Svoboda | Graniru | BBC Russia | Golosameriki | Facebook

Ссылки для упрощенного доступа

Внук Елены Боннэр, американский издатель. Разговор с Матвеем Янкелевичем


Матвей Янкелевич
Матвей Янкелевич

В рамках проекта COLTA.RU и PEN America "Written in the USA / Написано в Америке" Москву посетили два нью-йоркских писателя: Матвей Янкелевич, американский поэт, переводчик, внук Андрея Сахарова и Елены Боннэр, основатель независимого издательства "Гадкий утенок" в Нью-Йорке, и поэт мексиканского происхождения Моника де ла Торре. С 22 по 24 марта на базе кафе "Перелетный кабак" и книжного магазина "Порядок слов" гости провели воркшоп по переводу поэтических текстов, рассказали московским читателям о новинках "Гадкого утенка" и обсудили ситуацию с независимым книгоизданием в Америке и России. Поэт и литературный критик Сергей Сдобнов поговорил с Матвеем Янкелевичем о пути поэта в Америке девяностых, опыте создания независимого издательства с нуля и о вкусах любителей поэзии в США. Фоновой музыкой в эти пару часов были записи Анри Волохонского и песни Леонида Федорова на тексты Александра Введенского.

– Матвей, вы редкий гость в Москве. Расскажите, когда вы начали заниматься литературой?

В издательском мире Америки главное – гонка

Вместе с родителями я уехал из СССР в США, когда мне было 4 года, в 1977-м. В начале девяностых поступил в Уэслианский университет и стал рассылать свои первые стихотворения в журналы. Но тогда у меня не было целостного понимания, как устроена современная поэзия в Америке. "Нью-Йоркер" и другие крупные журналы публиковали традиционные стихи Луизы Глюк и Джона Апдайка, и я чувствовал, что пока нахожусь не в своей тарелке и не могу найти то, что важно для меня. Меня интересовала совершенно другая литература: русский авангард – Хармс, Введенский, я немного знал итальянских футуристов и французский авангард. О неофициальной русской поэзии 1970–80-х в Америке девяностых можно было узнать, наверное, только из антологий.

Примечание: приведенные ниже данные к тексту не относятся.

@[simp] theorem State.slot_joinQueue_same (p : Port) (e : QueueEntry) :
    (s.joinQueue p e).slot e.slot = { s.slot e.slot with refs := (s.slot e.slot).refs + 1 } :=
  State.slot_addRef_same ..

@[simp] theorem State.slot_joinQueue_other (p : Port) (e : QueueEntry) {j : SlotId} (h : j ≠ e.slot) :
    (s.joinQueue p e).slot j = s.slot j := State.slot_addRef_other _ h

theorem State.displace_traffic (p : Port) (d : QueueEntry) (rest : List QueueEntry) :
    SameButTraffic s (s.displace p d rest) :=
  .trans (t := (s.modifyTransmitter p _).countPort p _) rfl (State.depart_traffic ..)

/-- A queue with room admits the entry with no displacement (R32). -/
theorem State.offer_room {p : Port} (e : QueueEntry) (h : (s.admin p).isDown = false)
    (hr : (s.port p).transmitter.queue.length < 16) : s.offer p e = (s.joinQueue p e, true) := by
  simp [State.offer, h, hr]

/-- A port that is down admits nothing, and nothing changes (R33). -/
theorem State.offer_down {p : Port} (e : QueueEntry) (h : (s.admin p).isDown = true) : s.offer p e = (s, false) := by
  simp [State.offer, h]

/-- An admission touches traffic alone. -/
theorem State.offer_traffic (p : Port) (e : QueueEntry) : SameButTraffic s (s.offer p e).1 := by
  unfold State.offer
  split
  · exact .refl s
  · split
    · rfl
    · split
      · rfl
      · split
        · exact (State.displace_traffic ..).trans rfl
        · rfl

/-- A frame offered to several ports with room is admitted at each of them, and nowhere else does anything change but its
slot's count. -/
theorem State.offerAll_room (e : QueueEntry) (l : List Port) (hn : l.Nodup)
    (h : ∀ p ∈ l, (s.admin p).isDown = false ∧ (s.port p).transmitter.queue.length < 16) :
    (s.offerAll e l).2 = l.length ∧
    (s.offerAll e l).1 = { s with ports := (s.offerAll e l).1.ports, slots := (s.offerAll e l).1.slots } ∧
    (∀ p ∈ l, (s.offerAll e l).1.port p = { s.port p with
      transmitter := wakeTransmitter (s.port p).record.admin
        { (s.port p).transmitter with queue := (s.port p).transmitter.joined e } }) ∧
    (∀ p, p ∉ l → (s.offerAll e l).1.port p = s.port p) ∧
    (s.offerAll e l).1.slot e.slot = { s.slot e.slot with refs := (s.slot e.slot).refs + l.length } ∧
    ∀ j, j ≠ e.slot → (s.offerAll e l).1.slot j = s.slot j := by
  induction l generalizing s with
  | nil => exact ⟨rfl, rfl, nofun, fun _ _ => rfl, rfl, fun _ _ => rfl⟩
  | cons p l ih =>
    obtain ⟨hp, hn⟩ := List.nodup_cons.mp hn
    have ha := s.offer_room e (h p (by simp)).1 (h p (by simp)).2
    have hother : ∀ q, q ≠ p → (s.joinQueue p e).port q = s.port q := fun q hq => s.port_joinQueue_other e hq
    have hne : ∀ q ∈ l, q ≠ p := fun q hq hqp => hp (hqp ▸ hq)
    obtain ⟨i1, i2, i3, i4, i5, i6⟩ := ih (s.joinQueue p e) hn fun q hq => by
      have := h q (List.mem_cons_of_mem _ hq)
      unfold State.admin at this ⊢
      rwa [hother q (hne q hq)]
    have hstep : s.offerAll e (p :: l) = (((s.joinQueue p e).offerAll e l).1, ((s.joinQueue p e).offerAll e l).2 + 1) := by
      simp only [State.offerAll, ha, if_true]
    rw [hstep]
    refine ⟨by simp [i1], ?_, fun q hq => ?_, fun q hq => ?_, ?_, fun j hj => ?_⟩
    · simp only; rw [i2]; rfl
    · rcases List.mem_cons.mp hq with rfl | hq
      · rw [i4 q hp, State.port_joinQueue_same]
      · rw [i3 q hq, hother q (hne q hq)]
    · rw [i4 q fun hm => hq (List.mem_cons_of_mem _ hm), hother q fun e => hq (e ▸ List.mem_cons_self)]
    · rw [i5, State.slot_joinQueue_same]
      simp only [List.length_cons, Slot.mk.injEq, true_and, and_true]
      omega
    · rw [i6 j hj, State.slot_joinQueue_other _ _ _ hj]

– В "Гадком утенке" вы публиковали тексты Пригова и Рубинштейна. Как американские читатели реагировали на эти публикации?

– Американскому читателю интересны и понятны формальные эксперименты. Например, у Пригова в начало некоторых поэтических циклов показан метод чтения, и его можно было читать почти без подготовки. При этом понятно, что Пригов дает концептуальный аппарат, чтобы показать, как его стихи работают. А читать бесконечно длинные стихи Кибирова уже сложнее, непонятно, что они говорят американскому студенту о советской жизни. Студенты американских вузов (речь о гуманитарных специальностях) в рамках курса "Советская литература" чаще всего читают Аксенова и "Пушкинский дом" Битова, "Дом на набережной" Трифонова – обсуждают литературу времен холодной войны, авторов, которые тогда шли против советской эстетики. Например, Айзенберга американскому читателю тяжелее читать, чем Пригова, и к тому же не так много переводов.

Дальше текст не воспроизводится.